:: PROVIDED RECORDS ::
/-- TASK_COMPLETE: the seat's running task of the quadrant, once its work is done. How many words were corrected and how long
channels waited is the command's to say (log entry 20). -/
def Dev.complete1 (d : Dev) (s q corrected stalls : Nat) : Dev :=
  match d.running s with
  | some (k, t) => if k = q ∧ t.phase = .worked then (d.countUnit s corrected stalls).finish s q t.uid else d
  | none => d

/-- The first finished task of a quadrant that no earlier task of its lane keeps (R93). -/
def nextRelease (lanes : List Nat) : List Task → Option Task
  | [] => none
  | t :: r => if t.phase = .finished ∧ !t.released ∧ ¬ t.lane ∈ lanes then some t else nextRelease (t.lane :: lanes) r

/-- Post the completions of a released task's descriptors (R93, R147, R152). -/
def Dev.postTask (d : Dev) (q : Nat) (t : Task) : Dev :=
  let lane := some (q * 1024 + t.lane)
  let d := match t.origin with | some o => d.complete o lane t.status t.detail t.result | none => d
  t.slots.foldl (fun d e => match e.2.origin with
    | some o => d.complete o lane t.status 0 (if t.status = .ok then Pkt.length e.2.pkt else 0)
    | none => d) d

/-! Cancels (R94, R95) -/

/-- Scope of a cancel: 0 TASK by entry, 1 LANE, 2 TAG, 3 ALL. -/
def inScope (scope : Nat) (id : Nat) (tag : Nat) (t : Task) : Bool :=
  t.idx.isSome && match scope with
    | 0 => t.idx == some (bits id 11 0) && t.phase != .finished
    | 1 => t.lane == id
    | 2 => t.tag.toNat == tag
    | _ => true

/-- A task cancelled before selection: it completes in lane order with CANCELLED and sends nothing. -/
def Task.cancel (t : Task) (st : Status) : Task := { t with phase := .finished, idx := none, status := st, mute := true }

/-- A cancel reaches a scheduler (R94, R95): the state after, tasks cancelled, tasks found dispatched. A task that has finished
and whose results are not released yet is counted as neither: it no longer runs (DESIGN CHOICE, log entry 85). -/
def Dev.cancel (d : Dev) (q scope id tag : Nat) : Dev × Nat × Nat :=
  let d := d.accrue q
  let x := d.quad q
  let hit := x.tasks.filter (inScope scope id tag)
  let n := (hit.filter (fun t => t.phase.early)).length
  let late := (hit.filter (fun t => !t.phase.early && t.phase != .finished)).length
  let d := d.setQuad q { x with tasks := x.tasks.map (fun t =>
    if inScope scope id tag t && t.phase.early then t.cancel .cancelled else t) }
  (((d.attAdd (attQ q 0x30) n).bump (qdrReg q 0x40) late).promote q, n, late)

/-! Stale entries (R97, R99) -/

/-- The matching sweep: entries that name a re-seated seat are freed, their packets lost and found (R97). -/
def Dev.sweep (d : Dev) (q : Nat) (seats : List Nat) : Dev :=
  let d := d.accrue q
  let x := d.quad q
  let named (t : Task) : Bool := t.idx.isSome && t.phase.early && t.seat != 0xFFFF
    && match denseSeat t.seat with | some s => seats.contains s | none => false
  let hit := sortBy (fun a b => a.idx.getD 0 ≤ b.idx.getD 0) (x.tasks.filter named)
  let d := d.setQuad q { x with tasks := x.tasks.filter (fun t => !named t) }
  (hit.foldl (fun d t => t.slots.foldl (fun d e => d.toLaf q e.2 .staleSeat) d) d).promote q

/-- The packet of a resubmission (R99). -/
def Dev.resubmitted (d : Dev) (p : Bytes) : Bytes :=
  match denseSeat (Pkt.seat p) with
  | some s =>
    if Pkt.seat p ≠ 0xFFFF ∧ (d.seat s).role = Pkt.role p then patch p 3 (leB 1 (d.seat s).epoch)
    else patch p 4 (leB 2 0xFFFF)
  | none => patch p 4 (leB 2 0xFFFF)

/-- LAF_POST (R99): with LAF_HOST 1 the oldest entry is written to QDR_LAF_RING when it has room (R155). -/
def Dev.lafPost (d : Dev) (q : Nat) : Dev :=
  let x := d.quad q
  let ring := d.rf (qdrReg q 0x10) 13 0
  match x.laf with
  | [] => d
  | e :: rest =>
    if !d.rbit (qdrReg q 0) 2 then d
    else if !(d.ringEn ring && d.ringKind ring == 2) then
      ((d.setQuad q { x with laf := rest }).wn (rngReg ring 0x20) (d.rn (rngReg ring 0x20) + 1)).lost ring
    else if d.ringFull ring then d
    else
      let seq := d.rn (rngReg ring 0x20)
      let step := fld e 36 4
      let hi := (d.step - (d.step + 2 ^ 32 - step) % 2 ^ 32) / 2 ^ 32
      let body := leB 1 2 ++ leB 1 0 ++ leB 2 q ++ leB 4 step ++ leB 2 hi ++ slice e 40 2 ++ leB 4 seq
        ++ padTo 48 (slice e 0 32 ++ slice e 32 1 ++ slice e 33 1 ++ slice e 34 2 ++ slice e 40 2)
      ((d.setQuad q { x with laf := rest }).wn (rngReg ring 0x20) (seq + 1)).writeEvent ring body

end Sys2Proof.Machine
end

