/-- A whole message for this station: AWAIT messages may be held (R380), unknown classes are discarded (R381). -/
def Dev.deliverMsg (d : Dev) (m : Msg) : Dev :=
  if (match tfind d.fab.released m.src with | some g => genOlder m.gen g | none => false) then d.bump (LNK + 0x34)
  else if 3 < m.cls then d.bump (LNK + 0x40)
  else
    let seen := match tfind d.fab.fences m.src with | some g => genOlder g m.gen | none => false
    if m.await_ && !seen then
      let since := (tfind d.fab.heldSince m.src).getD d.now
      { d with fab := { d.fab with heldMsgs := d.fab.heldMsgs ++ [m], heldSince := tput d.fab.heldSince m.src since } }
    else if d.fab.heldMsgs.any (fun h => h.src == m.src && h.tc == m.tc) then
      { d with fab := { d.fab with heldMsgs := d.fab.heldMsgs ++ [m] } }
    else ({ d with fab := { d.fab with inbox := d.fab.inbox ++ [m] } }).bump (LNK + 0x2C)

/-- Release the held messages of a source that a fence or its time-out lets go (R380). -/
def Dev.releaseHeld (d : Dev) (src : Nat) (ok : Nat → Bool) : Dev :=
  let mine := d.fab.heldMsgs.filter (fun m => m.src == src)
  let go := mine.filter (fun m => ok m.gen)
  match go.getLast? with
  | none => d
  | some l =>
    let rest := d.fab.heldMsgs.filter (fun m => !(m.src == src && ok m.gen))
    let d := { d with fab := { d.fab with heldMsgs := rest, released := tput d.fab.released src l.gen, inbox := d.fab.inbox ++ go
                                          heldSince := if rest.any (fun m => m.src == src) then d.fab.heldSince else tdel d.fab.heldSince src } }
    d.bump (LNK + 0x2C) go.length

/-- FENCE_FLIT (R380). -/
def Dev.fenceIn (d : Dev) (src gen : Nat) : Dev :=
  ({ d with fab := { d.fab with fences := tput d.fab.fences src gen } }).releaseHeld src (fun g => genOlder gen g)

/-- FENCE_TMO of LNK_TMO in timebase cycles (R392). -/
def Dev.fenceTmo (d : Dev) : Nat := max 1 (d.rf (LNK + 0x18) 15 0) * 256
def Dev.reqTmo (d : Dev) : Nat := max 1 (d.rf (LNK + 0x18) 31 16) * 256

/-- FENCE_TIMEOUT (R380). -/
def Dev.fenceTimeout (d : Dev) (src : Nat) : Dev :=
  match tfind d.fab.heldSince src with
  | some t => if d.fenceTmo ≤ d.now - t then d.releaseHeld src (fun _ => true) else d
  | none => d

/-- Give back the credit of a flit that has left its receive buffer; own flits (port 4) hold none. -/
def Dev.owe (d : Dev) (p : Nat) (f : Bytes) : Dev :=
  let x := d.port p
  if 4 ≤ p then d else d.setPort p { x with owed := tmod 0 x.owed (creditKey f) (· + 1) }

/-- A DATA flit for this station joins its message; the last one delivers it. -/
def Dev.assemble (d : Dev) (p : Nat) (f : Bytes) : Dev :=
  let k := p * 4 + Flit.tc f
  let d := d.owe p f
  let (hd, sofar) := if Flit.first f then (f, []) else tget (f, []) d.fab.partials k
  let body := sofar ++ f.drop 16
  if Flit.last f then
    let d := { d with fab := { d.fab with partials := tdel d.fab.partials k, paths := tdel d.fab.paths k } }
    if Flit.abort f then d.bump (LNK + 0x44)
    else
      let len := fld hd 12 4
      let fl := Flit.flags hd
      d.deliverMsg { port := p, src := Flit.src hd, gen := Flit.gen hd, await_ := bit fl 0, cls := bits (fld hd 9 1) 4 0
                     tc := Flit.tc hd, ackReq := bit fl 2, id := fld hd 10 2, len, data := body.take len }
  else { d with fab := { d.fab with partials := tput d.fab.partials k (hd, body), paths := tput d.fab.paths k 4 } }

/-- What becomes of one arrived flit: none when it must wait for its way out (R373, R376). The flits of a message whose rest was ended
with ABORT share its fate (R372). -/
def Dev.forward1 (d : Dev) (p : Nat) (f : Bytes) : Option Dev :=
  let k := p * 4 + Flit.tc f
  let path : Option Nat :=
    if Flit.first f then
      if Flit.dest f = d.station then some 4
      else if 126 < Flit.hops f + 1 then some 5
      else match d.outPort (Flit.dest f) (bit (Flit.flags f) 1) with
        | some o => match tfind d.fab.locks (o * 4 + Flit.tc f) with
          | some h => if h = k then some o else none
          | none => some o
        | none => none
    else tfind d.fab.paths k
  match path with
  | none => if Flit.first f then none else some (d.owe p f)
  | some 4 => some (d.assemble p f)
  | some 5 =>
    let d := { d with fab := { d.fab with paths := if Flit.last f then tdel d.fab.paths k else tput d.fab.paths k 5 } }
    some ((d.owe p f).bump (LNK + 0x30))
  | some o =>
    let lk := o * 4 + Flit.tc f
    let d := { d with fab := { d.fab with
      paths := if Flit.last f then tdel d.fab.paths k else tput d.fab.paths k o
      locks := if Flit.last f then tdel d.fab.locks lk else tput d.fab.locks lk k } }
    some ((d.owe p f).forwardTo (some p) o (bit (Flit.vc f) 1) f)

/-- The first arrived flit that can move, taken from the list; flits behind one of its port and TC wait. -/
def Dev.forwardAny (d : Dev) (stuck : List Nat) : List (Nat × Bytes) → List (Nat × Bytes) → Dev
  | _, [] => d
  | pre, (p, f) :: t =>
    let k := p * 4 + Flit.tc f
    if stuck.contains k then d.forwardAny stuck (pre ++ [(p, f)]) t
    else match ({ d with fab := { d.fab with arrived := pre ++ t } }).forward1 p f with
      | some d' => d'
      | none => d.forwardAny (k :: stuck) (pre ++ [(p, f)]) t

/-- FLIT_FORWARD (R376); the credits it frees go back. -/
def Dev.flitForward (d : Dev) : Dev :=
  let held := d.withheld
  let e := d.forwardAny [] [] d.fab.arrived
  (List.range 4).foldl (fun e p =>
    if (e.port p).owed != (d.port p).owed && (e.port p).owed.any (fun o => decide (0 < o.2) && !held.contains (o.1 / 4))
    then e.answer p true else e) e

/-! TASK messages and acknowledgements (R382 to R384) -/

/-- Take the oldest delivered message of a class. -/
def Dev.takeMsg (d : Dev) (cls : Nat) : Option (Msg × Dev) :=
  match d.fab.inbox.find? (fun m => m.cls == cls) with
  | some m => some (m, { d with fab := { d.fab with inbox := d.fab.inbox.erase m } })
  | none => none

/-- Answer a message with an ACK carrying a status. -/
def Dev.ack (d : Dev) (m : Msg) (st : Status) : Dev :=
  match d.sendMessage m.src 3 m.tc m.id false (leB 1 st.code ++ zeros 7) with
  | (some d, _) => d
  | (none, d) => d

/-- A TASK that carries forwarded update sums (R303, R304). -/
def Msg.forwardedSum (m : Msg) : Bool := m.cls == 0 && Pkt.role m.data == 13 && bit (fld m.data 35 1) 0

/-- Forwarded sums that belong to the outgoing Plat of the last switch (R308). The message does not say when it was sent: of those
whose tag the outgoing Plat's sets could still have taken, which ones are free (log entry 101). -/
def Dev.staleSum (d : Dev) (m : Msg) : Bool :=
  m.forwardedSum && match d.emb.switched with
    | some s => (Pkt.tag m.data) ≤ s + 3 && Config.freeNat d.free % 2 == 1
    | none => false
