/-- The way of a reply to a frame (R182): addresses and ports swapped, the tag kept. A frame that was not sent to the port's own
MAC address, such as a broadcast, is answered from that address (log entry 97). -/
def Dev.wayBack (d : Dev) (p : Nat) (raw : Bytes) (v6 : Bool) (src dst sport dport : Nat) : EthWay :=
  { dmac := ethSrc raw, smac := d.ethMac p, tag := ethTag raw, v6, src := dst, dst := src, sport := dport, dport := sport }

/-- Send a reply on the priority of its tag, or keep it while a received pause holds that priority (R182, R183). -/
def Dev.ethSend (d : Dev) (p : Nat) (tag : Option Nat) (x : Sent) : Dev :=
  let pri := match tag with | some t => bits t 15 13 | none => d.rf (ethReg p 0) 30 28
  let e := d.eth p
  if e.paused.contains pri then d.setEth p { e with tx := e.tx ++ [(pri, x)] } else (d.emit x).bump (ethCnt p 0x10)

/-- Send what waited on a priority. -/
def Dev.resumeTx (d : Dev) (p pri : Nat) : Dev :=
  let e := d.eth p
  let go := e.tx.filter (fun t => t.1 == pri)
  let d := d.setEth p { e with paused := e.paused.filter (· != pri), tx := e.tx.filter (fun t => t.1 != pri) }
  go.foldl (fun d t => (d.emit t.2).bump (ethCnt p 0x10)) d

/-- PFC_FRAME (R183): a received pause takes effect on the priorities of PFC_RX_MASK; quanta 0 ends one. -/
def Dev.pfcFrame (d : Dev) (p : Nat) : Dev :=
  match d.takeFrame p 2 with
  | none => d
  | some (f, d) => match ethBody f.raw with
    | .pfc mask quanta =>
      ((List.range 8).filter (fun i => bit mask i && bit (d.rf (ethReg p 0) 23 16) i)).foldl (fun d i =>
        if quanta.getD i 0 = 0 then d.resumeTx p i
        else let e := d.eth p; if e.paused.contains i then d else d.setEth p { e with paused := e.paused ++ [i] }) d
    | _ => d

/-- PFC_RX_PAUSE_END (R183): the pause of a priority runs out. -/
def Dev.pfcPauseEnd (d : Dev) (p pri : Nat) : Dev := if (d.eth p).paused.contains pri then d.resumeTx p pri else d

/-- ADDRESS_REQUEST (R182): the request is answered from the address it asks for. -/
def Dev.addressRequest (d : Dev) (p : Nat) : Dev :=
  match d.takeFrame p 4 with
  | none => d
  | some (f, d) => match ethBody f.raw with
    | .addrReq v6 target src => d.ethSend p (ethTag f.raw) (.addrReply p (d.wayBack p f.raw v6 src target 0 0))
    | _ => d

/-- ETH_LINK_CHG (R181, R55): the link of a port in use comes up, or goes down. -/
def Dev.ethLinkChg (d : Dev) (p : Nat) (up : Bool) : Dev :=
  let x := d.eth p
  let d' :=
    if up && !x.up && d.rbit (ethReg p 0) 31 && (d.seat (1300 + p)).role == 15 && x.media != 0 && d.flt.stage < 2 then
      some ((d.setEth p { x with up := true }).wbit (ethReg p 4) 0 true)
    else if !up && x.up then some (d.ethLinkDown p)
    else none
  match d' with
  | some d => (d.fault (58 + p) p).raise (1236 + p) 6
  | none => d

/-- The datagram of the oldest frame of a row: the frame and the datagram. -/
def Dev.takeUdp (d : Dev) (p row : Nat) : Option (Bytes × Datagram × Dev) :=
  match d.takeFrame p row with
  | none => none
  | some (f, d) => match ethBody f.raw with
    | .udp u => some (f.raw, u, d)
    | _ => none

/-- STREAM_FRAME: the oldest stream frame of the port. -/
def Dev.streamIn (d : Dev) (p : Nat) : Dev :=
  match d.takeUdp p 8 with
  | some (_, u, d) => d.streamFrame p u.data
  | none => d

/-! The RoCEv2 responder (R199 to R201) -/

def Dev.qp (d : Dev) (q : Nat) : QpSt := tget {} d.qps q
def Dev.setQp (d : Dev) (q : Nat) (x : QpSt) : Dev := { d with qps := tput d.qps q x }

/-- The queue pair of a port and queue pair number. -/
def Dev.qpEntry (d : Dev) (p qpn : Nat) : Option Nat :=
  (List.range 512).find? (fun q => d.rbit (qpReg q 0) 31 && b2n (d.rbit (qpReg q 0) 30) == p && d.rf (qpReg q 0) 23 0 == qpn)

/-- What the responder does with a packet in sequence. -/
inductive RoceDo where
  | reject (what : RoceReply) (err : Bool)
  /-- Write the data at an address; the message's first byte, its length so far, its kind; whether it ends. -/
  | take (addr first len : Nat) (send last : Bool)
  deriving DecidableEq, Repr, Inhabited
:::
#### INSTRUCTIONS FOR THE TASK
Would you copy out exactly the lines above that start at the one containing "hold none. -/" and end at the one containing "let len := fld hd 12 4", inclusive?

#### RESPONSE
/-- Give back the credit of a flit that has left its receive buffer; own flits (port 4) hold none. -/
def Dev.owe (d : Dev) (p : Nat) (f : Bytes) : Dev :=
  let x := d.port p
  if 4 ≤ p then d else d.setPort p { x with owed := tmod 0 x.owed (creditKey f) (· + 1) }

/-- A DATA flit for this station joins its message; the last one delivers it. -/
def Dev.assemble (d : Dev) (p : Nat) (f : Bytes) : Dev :=
  let k := p * 4 + Flit.tc f
  let d := d.owe p f
  let (hd, sofar) := if Flit.first f then (f, []) else tget (f, []) d.fab.partials k
  let body := sofar ++ f.drop 16
  if Flit.last f then
    let d := { d with fab := { d.fab with partials := tdel d.fab.partials k, paths := tdel d.fab.paths k } }
    if Flit.abort f then d.bump (LNK + 0x44)
    else
      let len := fld hd 12 4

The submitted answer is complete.